Here's the Washington Post: "...the lean beef passes through a tube the size
of a pencil, where it is exposed for less than a second to a tiny amount of
ammonia gas."[0]

2\. Be that as it may, they are the people in charge of telling us whether or
not food is safe to eat, and they said this was safe to eat. They also happen
to know a lot more about this stuff than we do, which brings us to...

3\. It is quite literal ignorance to say "Ammonia? I have a bottle of that
under my sink! And they feed this to children?!" while _ignorant of_ the fact
that you exhale ammonia with every breath, and could eat the same amount of
ammonia by simply _making a bigger burger_.

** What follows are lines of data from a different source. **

/-- A reticle (R12, R13). -/
structure Reticle where
  /-- live (01 R12). -/
  live : Bool := false
  /-- partition descriptor (13 R294). -/
  part : Option PartDesc := none
  /-- XLAT_ROOT (05 R86). -/
  xlatRoot : Dword := 0
  /-- route bank 0 (13 R296). -/
  route0 : Table Dword := []
  /-- route bank 1 (13 R296). -/
  route1 : Table Dword := []
  /-- ROUTE_BANK[0], bank in force (13 R314). -/
  bank : Bool := false
  /-- ROUTE_BANK[1] (13 R314). -/
  armed : Bool := false
  /-- bank a topology change is arming (13 R311). -/
  arming : Option Nat := none
  /-- wafer port 2i (13 R311). -/
  portA : PortState := ({} : PortState)
  /-- wafer port 2i+1 (13 R311). -/
  portB : PortState := ({} : PortState)
  /-- key table (13 R299). -/
  keys : Table KeyEntry := []
  /-- refusal log (20 R380). -/
  rlog : Table (List Byte) := []
  /-- RLOG_HEAD (20 R380). -/
  rlogHead : Word := 0
  /-- unacknowledged packets of the endpoint (13 R305). -/
  tx : List TxPacket := []
  /-- next packet of each ordered job that sends here, by source and tag (13 R305). -/
  rod : List (Nat × Nat) := []
  /-- packets already admitted (source wafer, reticle, sequence number) (13 R305). -/
  rxSeen : List (Nat × Nat × Nat) := []
  /-- packets refused (source wafer, reticle, sequence number) (13 R305, 20 R378). -/
  rxRefused : List (Nat × Nat × Nat) := []
  /-- next packet sequence number (13 R305). -/
  psn : Nat := 0
  /-- site of the core whose job the endpoint engine took last, in round-robin order (11 R259). -/
  epLast : Nat := 71
  /-- upper-level entries that the walker's caches hold, by their fabric address (05 R89). -/
  walkCache : List (Nat × Dword) := []
  /-- addresses logged by the reticle's units (05 R92). -/
  logged : List Dword := []
  /-- launch queue of priority 0 (12 R275). -/
  lq0 : Ring := ({} : Ring)
  /-- launch queue of priority 1 (12 R275). -/
  lq1 : Ring := ({} : Ring)
  /-- launch queue of priority 2 (12 R275). -/
  lq2 : Ring := ({} : Ring)
  /-- launch queue of priority 3 (12 R275). -/
  lq3 : Ring := ({} : Ring)
  /-- SAVE_BASE (12 R275). -/
  saveBase : Dword := 0
  /-- SAVE_SIZE (12 R275). -/
  saveSize : Nat := 0
  /-- save runs in use: first unit, units (12 R289). -/
  saveUsed : List (Nat × Nat) := []
  /-- PREEMPT_WIN (12 R275). -/
  preemptWin : Nat := 1000000
  /-- teams of the current record whose entries are not yet sent (12 R276). -/
  unsent : List Nat := []
  /-- queue of the record whose entries are being sent (12 R276). -/
  serving : Option Nat := none
  /-- EQ_BASE, EQ_CTRL, EQ_HEAD, EQ_TAIL (13 R313). -/
  eq : Ring := ({} : Ring)
  /-- EQ_LOST (13 R313). -/
  eqLost : Word := 0
  /-- sequence number of the next event (13 R313). -/
  eqSeq : Word := 0
  /-- event records that wait for the DRAM of their ring (14 R326). -/
  eqHeld : List (List Byte) := []
  /-- LOAN (14 R315). -/
  loan : Int := 0
  /-- units lent to neighbours: reticle, units (14 R317). -/
  loans : List (Nat × Nat) := []
  /-- loans being recalled: reticle, units not yet returned (14 R317). -/
  recalls : List (Nat × Nat) := []
  /-- free units that a denied raise needs, while an exchange for it runs (14 R317). -/
  wants : Nat := 0
  /-- neighbours still to be asked in the exchange (14 R317). -/
  asks : List Nat := []
  /-- CAPSH (14 R315). -/
  capsh : Nat := 1840
  /-- PWR_DEBT (20 R391). -/
  debt : Nat := 0
  /-- time up to which DEBT is accounted (20 R391). -/
  debtAt : Nat := 0
  /-- the debt has reached 0 and its cap event is still to be posted (20 R391). -/
  debtDone : Bool := false
  /-- last accepted cap message (20 R389). -/
  capMsg : Option CapMsg := none
  /-- end of the lease (14 R318). -/
  capUntil : Option Nat := none
  /-- clusters (01 R13). -/
  clusters : Table Cluster := []
  /-- cache slices (01 R13). -/
  slices : Table Slice := []
  /-- collective unit: collectives in progress (11 R259). -/
  colls : List CollState := []
  /-- chunks waiting for a team that has not issued (13 R309). -/
  chunks : List Packet := []
  /-- the reticle's reference counter less the model's time (00 R7). -/
  refOffset : Dword := 0
  /-- slot index of the next or current slot (14 R324). -/
  slotN : Nat := 0
  /-- start of the next or current slot (14 R324). -/
  slotAt : Nat := 0
  /-- INSLOT (08 R170). -/
  inSlot : Bool := false
  /-- end of the slot in progress (08 R170). -/
  slotEnd : Nat := 0
  /-- housekeeping step running late: step, its end (none known: 0) (20 R392). -/
  lateStep : Option (Nat × Nat) := none
  /-- abandoned steps to retry at the next major slot (20 R392). -/
  retry : List Nat := []
  /-- the endpoint pauses its peers and holds transmissions (14 R326). -/
  pausing : Bool := false
  /-- START_ERR (20 R396). -/
  startErr : BitVec 26 := 0
  /-- defect-map record as of the last start (20 R394). -/
  defect : DefectRec := ({} : DefectRec)
  /-- defects held in the fuses since manufacture (20 R397). -/
  fuses : DefectRec := ({} : DefectRec)
  /-- stored defects, retirements recorded since included (14 R327). -/
  retired : DefectRec := ({} : DefectRec)
  /-- own regulator in band (01 R18). -/
  regOk : Bool := true
  /-- fabric rail: 0 stopped, 1 half, 2 full rate (20 R388). -/
  fabric : Nat := 2
  /-- stitched boundaries down: 0 north, 1 south, 2 west, 3 east (20 R384). -/
  holes : List Nat := []
  /-- boundaries whose broadcast-bus wires failed (20 R384). -/
  busDown : List Nat := []
  /-- sites whose bus switch is closed (01 R22). -/
  bypass : BitVec 72 := 0
  /-- sampled loads of its two ports: queue in 4 KiB units, lit lanes (13 R298). -/
  sampled : List (Nat × Nat) := []
  /-- reference time of its last start (14 R327). -/
  startAt : Nat := 0
  /-- sampled output queues of its stitched links, north, south, west, east, in 4 KiB units (13 R297). -/
  sampledMesh : List Nat := []
  deriving DecidableEq, Repr

/-- A host link (R330). -/
structure HostLink where
  /-- SQ_BASE, SQ_CTRL, SQ_HEAD, SQ_TAIL (14 R330). -/
  sq : Ring := ({} : Ring)
  /-- LINK_ROLE (14 R330). -/
  role : Nat := 0
  /-- MGMT_APER (14 R330). -/
  aper : Dword := 0
  /-- CAP_MSG as last written (14 R318). -/
  capMsg : CapMsg := ({} : CapMsg)
  deriving DecidableEq, Repr

/-- The split or unit whose step is executed: core, group slot, split id, team, reticle and an index (a job, port, cluster, slice, link … as the step's row says), the fetched word (lane words in 96 bits, control words in the low 32), and the packet that a step of a grid barrier or a drain detection brings from another wafer (R273, R304). -/
structure Cur where
  core : Nat := 0
  slot : Nat := 0
  split : Nat := 0
  team : Nat := 0
  ret : Nat := 0
  idx : Nat := 0
  insn : BitVec 96 := 0
  pkt : Option Packet := none
  deriving DecidableEq, Repr

/-- A device step that waits to happen: the unit it concerns and the step. -/
structure Pend where
  unit : Cur := {}
  ins : Instr
  deriving DecidableEq, Repr

/-- A drain detection (R271): grid, rank set, partition, the grid's first two extents, member teams on this wafer, those of other wafers by linear id, those of them that have joined since the sweep in progress asked, the sums of the last sweep, and, where the set spans wafers, whether a sweep has asked the others and the sums of those that have answered. -/
structure Detect where
  grid : Word := 0
  lo : Word := 0
  hi : Word := 0
  part : Nat := 0
  nx : Nat := 0
  ny : Nat := 0
  members : List Nat := []
  away : List Nat := []
  fresh : List Nat := []
  last : Option (Nat × Nat) := none
  asked : Bool := false
  answers : List (Nat × Nat × Nat) := []
  deriving DecidableEq, Repr

/-- A grid barrier on the buses (R273): its grid and partition, the teams whose arrival is counted, those of other wafers whose arrival has come (wafer, reticle, linear id), the teams not yet released, and, of a grid whose team 0 lies on another wafer, the place there and the teams whose arrival has been sent to it. -/
structure GridBar where
  grid : Word := 0
  part : Nat := 0
  total : Nat := 0
  arrived : List Nat := []
  away : List (Nat × Nat × Nat) := []
  release : List Nat := []
  home : Option (Nat × Nat) := none
  sent : List Nat := []
  deriving DecidableEq, Repr

/-- A probe in flight (R293): its key, originating team, copies not yet dropped, whether a cycle was reported, and the record that started it. -/
structure ProbeRun where
  id : Nat := 0
  team : Nat := 0
  copies : Nat := 0
  found : Bool := false
  record : Option Nat := none
  deriving DecidableEq, Repr

/-- A topology change in progress (R311): ports in command order, bank, partition, and its record's address. -/
structure TopoChange where
  ports : List Nat := []
  bank : Nat := 0
  part : Nat := 0
  record : Nat := 0
  deriving DecidableEq, Repr

/-- The machine: one W64 module (R1). -/
structure State where
  /-- the model's reference time (log 3) (00 R7). -/
  now : Nat := 0
  /-- the split or unit whose step is being executed (model's own, log 2) (-). -/
  cur : Cur := ({} : Cur)
  /-- DRAM bytes by fabric address (own wafer and others) (05 R92). -/
  mem : List Host.Cell := []
  /-- cores by reticle × 72 + site (01 R13). -/
  cores : Table Core := []
  /-- reticles (01 R11). -/
  rets : Table Reticle := []
  /-- teams (02 R25). -/
  teams : List (Nat × Team) := []
  /-- launch records in service (12 R276). -/
  launches : List (Nat × Launch) := []
  /-- next team or launch key (model's own) (-). -/
  nextId : Nat := 1
  /-- drain detections running (11 R271). -/
  detects : List Detect := []
  /-- grid barriers on the buses (11 R273). -/
  gbars : List GridBar := []
  /-- probes in flight, for command 0x08 (12 R293). -/
  probes : List ProbeRun := []
  /-- topology changes in progress (13 R311). -/
  changes : List (Nat × TopoChange) := []
  /-- wafer id in force (14 R331). -/
  wafer : Nat := 0
  /-- stored wafer id (14 R331). -/
  waferNext : Nat := 0
  /-- the module's order grade (00 R2). -/
  gradeA : Bool := true
  /-- GRADE met (20 R396). -/
  grade : Nat := 0
  /-- START_STAT[1:0] (14 R327). -/
  startKind : Nat := 0
  /-- START_STAT[7:4] (14 R327). -/
  startStep : Nat := 0
  /-- START_STAT[8] (14 R327). -/
  started : Bool := false
  /-- host link 0 (14 R330). -/
  link0 : HostLink := ({} : HostLink)
  /-- host link 1 (14 R330). -/
  link1 : HostLink := { role := 1 }
  /-- staged enable masks (14 R329). -/
  staged : List (Nat × BitVec 72) := []
  /-- the firmware image that starts run (14 R327). -/
  firmware : List Byte := []
  /-- SHA-256 of the firmware stored at the last verified cold start (14 R327). -/
  measured : Option (List Byte) := none
  /-- CAP_SAFE (20 R390). -/
  capSafe : Nat := 24000
  /-- stored partition descriptors by reticle (14 R327). -/
  storedParts : List (Nat × PartDesc) := []
  /-- ring: position, wafer, core of every live enabled core (02 R38). -/
  ring : List (Nat × Nat × Nat) := []
  /-- packets that have left through ports, newest first (seen by peers) (13 R304). -/
  outbox : List Packet := []
  /-- acknowledgements that have left through ports: wafer, reticle, packet sequence number (seen by peers) (13 R305). -/
  ackbox : List (Nat × Nat × Nat) := []
  /-- ends of teams that another wafer launched: that wafer, GRID, linear team id, lost, by fault (12 R284). -/
  endsOut : List (Nat × Word × Nat × Bool × Bool) := []
  /-- pauses and resumptions sent through ports to their peers, newest first (14 R326). -/
  pausesOut : List (Nat × Bool) := []
  /-- team entries that have left for another wafer: wafer, linear team id, record (12 R276). -/
  entriesOut : List (Nat × Nat × List Byte) := []
  /-- inputs of the outside world still to come, oldest first (model's own) (-). -/
  inbox : List Pend := [{ ins := .coldStart [] }]
  /-- device steps that wait to happen (model's own) (-). -/
  agenda : List Pend := []
  /-- device steps due at a time (model's own) (-). -/
  timers : List (Nat × Pend) := []
  /-- counter of free values drawn (model's own) (-). -/
  freeCount : Nat := 0
  deriving DecidableEq, Repr

/-- Who stops the machine. -/
inductive Fault where
  /-- A control or lane instruction was executed while `cur` names no live split, or a lane instruction while the split has no lane block: an instruction only ever runs in a split (R27), a lane instruction from its queue (R31), and step issues no other; raised by `State.control` and `State.lanes` when exec is asked for such a state. Safe. -/
  | noIssuer
  deriving DecidableEq, Repr

/-- Why an instruction has no meaning. -/
inductive Refusal where
  /-- The constructor's arm is rejected by name: not modelled. Safe. -/
  | notModelled (mnemonic : String)
  deriving DecidableEq, Repr

/-- The machine right after power-on: every register at its reset value, nothing resident, and the cold start of R327 as the one input that is still to come. -/
def State.reset : State := {}

end Sys2Proof.Machine
end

Not that that gives it an automatic pass, but it sets the bar for someone
saying, "Yeah, we tested this and it's completely safe to eat" a hell of a lot
lower.

[0] [http://www.washingtonpost.com/wp-
dyn/content/article/2008/06...](http://www.washingtonpost.com/wp-
dyn/content/article/2008/06/11/AR2008061103656_2.html?sid=ST2008061200002)

------
protomyth
"We did not understand the science of cutting," says Mr. McMurray, rubbing his
hands together. "This is when you appreciate what a human can do."

The above is probably that hardest step engineers / programmers have to deal
with when doing this type of thing. It comes sometime after the realization
that some things human's do are pretty hard.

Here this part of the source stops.